## What you should do
Copy word for word, please, the lines of the entries below running from the one containing "(60_exceptions.md R170). -/" to the one containing "(60_exceptions.md R178). -/", both ends included.

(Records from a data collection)
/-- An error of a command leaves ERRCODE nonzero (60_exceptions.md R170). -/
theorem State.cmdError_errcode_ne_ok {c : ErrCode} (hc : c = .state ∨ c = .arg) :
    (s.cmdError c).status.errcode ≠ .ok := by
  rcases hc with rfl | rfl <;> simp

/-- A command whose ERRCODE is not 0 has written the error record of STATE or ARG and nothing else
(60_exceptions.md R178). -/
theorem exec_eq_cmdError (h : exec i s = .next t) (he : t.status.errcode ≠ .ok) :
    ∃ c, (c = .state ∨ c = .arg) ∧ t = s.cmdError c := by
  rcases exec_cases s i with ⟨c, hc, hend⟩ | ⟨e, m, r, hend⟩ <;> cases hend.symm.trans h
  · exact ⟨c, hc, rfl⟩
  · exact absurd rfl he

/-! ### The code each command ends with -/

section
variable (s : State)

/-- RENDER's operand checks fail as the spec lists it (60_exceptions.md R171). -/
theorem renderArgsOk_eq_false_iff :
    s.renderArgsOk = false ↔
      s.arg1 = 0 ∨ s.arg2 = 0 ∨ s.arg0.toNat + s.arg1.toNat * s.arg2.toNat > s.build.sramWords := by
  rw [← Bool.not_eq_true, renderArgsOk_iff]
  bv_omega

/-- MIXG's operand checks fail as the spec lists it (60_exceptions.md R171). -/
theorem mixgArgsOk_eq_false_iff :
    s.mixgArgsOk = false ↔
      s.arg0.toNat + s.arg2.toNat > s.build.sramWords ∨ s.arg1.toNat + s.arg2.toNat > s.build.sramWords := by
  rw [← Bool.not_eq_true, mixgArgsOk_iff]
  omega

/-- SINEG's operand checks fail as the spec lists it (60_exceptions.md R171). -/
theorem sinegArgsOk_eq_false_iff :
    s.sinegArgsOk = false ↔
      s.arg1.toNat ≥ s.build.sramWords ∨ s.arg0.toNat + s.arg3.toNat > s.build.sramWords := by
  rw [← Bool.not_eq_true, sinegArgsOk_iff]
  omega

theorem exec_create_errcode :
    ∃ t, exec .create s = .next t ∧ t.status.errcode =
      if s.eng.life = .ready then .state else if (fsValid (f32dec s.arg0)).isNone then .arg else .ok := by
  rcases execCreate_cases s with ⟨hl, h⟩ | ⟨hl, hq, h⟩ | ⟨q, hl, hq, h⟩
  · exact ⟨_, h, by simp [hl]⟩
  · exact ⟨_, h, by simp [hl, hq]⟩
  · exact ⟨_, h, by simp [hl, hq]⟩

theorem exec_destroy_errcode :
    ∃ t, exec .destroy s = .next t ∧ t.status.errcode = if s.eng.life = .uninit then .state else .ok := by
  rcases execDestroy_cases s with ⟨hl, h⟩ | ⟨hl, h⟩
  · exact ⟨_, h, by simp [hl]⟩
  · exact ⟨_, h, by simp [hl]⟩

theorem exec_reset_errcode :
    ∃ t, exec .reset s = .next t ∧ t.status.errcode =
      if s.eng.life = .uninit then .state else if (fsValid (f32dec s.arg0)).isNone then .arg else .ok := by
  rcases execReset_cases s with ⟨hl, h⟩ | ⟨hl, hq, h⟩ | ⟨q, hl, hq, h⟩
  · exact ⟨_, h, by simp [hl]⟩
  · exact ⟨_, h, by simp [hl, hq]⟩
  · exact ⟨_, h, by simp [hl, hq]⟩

--

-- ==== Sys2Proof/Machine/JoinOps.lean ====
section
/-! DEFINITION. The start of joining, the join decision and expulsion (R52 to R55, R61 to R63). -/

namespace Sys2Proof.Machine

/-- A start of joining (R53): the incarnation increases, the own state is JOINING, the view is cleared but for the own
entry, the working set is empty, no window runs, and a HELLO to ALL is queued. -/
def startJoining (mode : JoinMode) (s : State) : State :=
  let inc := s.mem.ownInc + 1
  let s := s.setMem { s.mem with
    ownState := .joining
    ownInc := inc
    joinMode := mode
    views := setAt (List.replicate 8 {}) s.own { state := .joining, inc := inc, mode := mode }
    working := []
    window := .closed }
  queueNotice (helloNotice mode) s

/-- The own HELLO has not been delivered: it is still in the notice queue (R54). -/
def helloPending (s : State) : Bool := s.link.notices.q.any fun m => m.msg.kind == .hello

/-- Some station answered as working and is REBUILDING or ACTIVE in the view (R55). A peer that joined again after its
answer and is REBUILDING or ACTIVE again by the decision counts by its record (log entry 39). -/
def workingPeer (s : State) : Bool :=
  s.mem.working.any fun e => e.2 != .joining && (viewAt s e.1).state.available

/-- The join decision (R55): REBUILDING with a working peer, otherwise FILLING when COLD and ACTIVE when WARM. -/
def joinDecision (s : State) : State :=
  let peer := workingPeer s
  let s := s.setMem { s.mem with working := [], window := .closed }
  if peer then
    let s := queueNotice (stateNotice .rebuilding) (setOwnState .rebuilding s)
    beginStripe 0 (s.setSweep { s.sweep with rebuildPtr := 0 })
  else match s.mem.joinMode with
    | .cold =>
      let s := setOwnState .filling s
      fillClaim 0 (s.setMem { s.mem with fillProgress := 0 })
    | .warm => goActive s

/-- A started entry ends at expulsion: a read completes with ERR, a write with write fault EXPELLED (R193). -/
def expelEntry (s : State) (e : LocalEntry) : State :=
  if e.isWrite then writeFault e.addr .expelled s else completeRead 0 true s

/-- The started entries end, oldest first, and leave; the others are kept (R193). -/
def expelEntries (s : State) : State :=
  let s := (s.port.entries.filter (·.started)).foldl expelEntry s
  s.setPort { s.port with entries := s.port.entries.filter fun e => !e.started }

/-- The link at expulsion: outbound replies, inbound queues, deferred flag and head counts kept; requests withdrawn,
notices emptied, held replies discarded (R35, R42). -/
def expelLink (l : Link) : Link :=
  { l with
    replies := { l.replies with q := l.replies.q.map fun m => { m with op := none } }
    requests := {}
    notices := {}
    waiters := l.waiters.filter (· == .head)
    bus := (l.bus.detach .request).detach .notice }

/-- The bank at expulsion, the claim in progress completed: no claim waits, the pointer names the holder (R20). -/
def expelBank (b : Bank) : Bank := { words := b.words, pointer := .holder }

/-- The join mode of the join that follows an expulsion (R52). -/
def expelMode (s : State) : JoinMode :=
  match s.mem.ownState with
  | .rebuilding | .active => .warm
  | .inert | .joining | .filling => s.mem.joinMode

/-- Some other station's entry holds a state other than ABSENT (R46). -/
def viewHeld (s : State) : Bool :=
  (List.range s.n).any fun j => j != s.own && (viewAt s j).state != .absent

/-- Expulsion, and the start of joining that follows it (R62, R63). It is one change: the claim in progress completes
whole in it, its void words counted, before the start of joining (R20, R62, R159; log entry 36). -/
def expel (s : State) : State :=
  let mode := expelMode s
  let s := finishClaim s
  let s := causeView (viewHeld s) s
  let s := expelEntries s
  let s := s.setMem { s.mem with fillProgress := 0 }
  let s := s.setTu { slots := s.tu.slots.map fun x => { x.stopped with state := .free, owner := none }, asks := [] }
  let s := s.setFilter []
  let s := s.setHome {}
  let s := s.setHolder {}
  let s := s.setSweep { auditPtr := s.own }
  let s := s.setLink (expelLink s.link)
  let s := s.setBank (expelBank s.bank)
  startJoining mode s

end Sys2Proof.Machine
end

## Answer to the problem
/-- An error of a command leaves ERRCODE nonzero (60_exceptions.md R170). -/
theorem State.cmdError_errcode_ne_ok {c : ErrCode} (hc : c = .state ∨ c = .arg) :
    (s.cmdError c).status.errcode ≠ .ok := by
  rcases hc with rfl | rfl <;> simp

/-- A command whose ERRCODE is not 0 has written the error record of STATE or ARG and nothing else
(60_exceptions.md R178). -/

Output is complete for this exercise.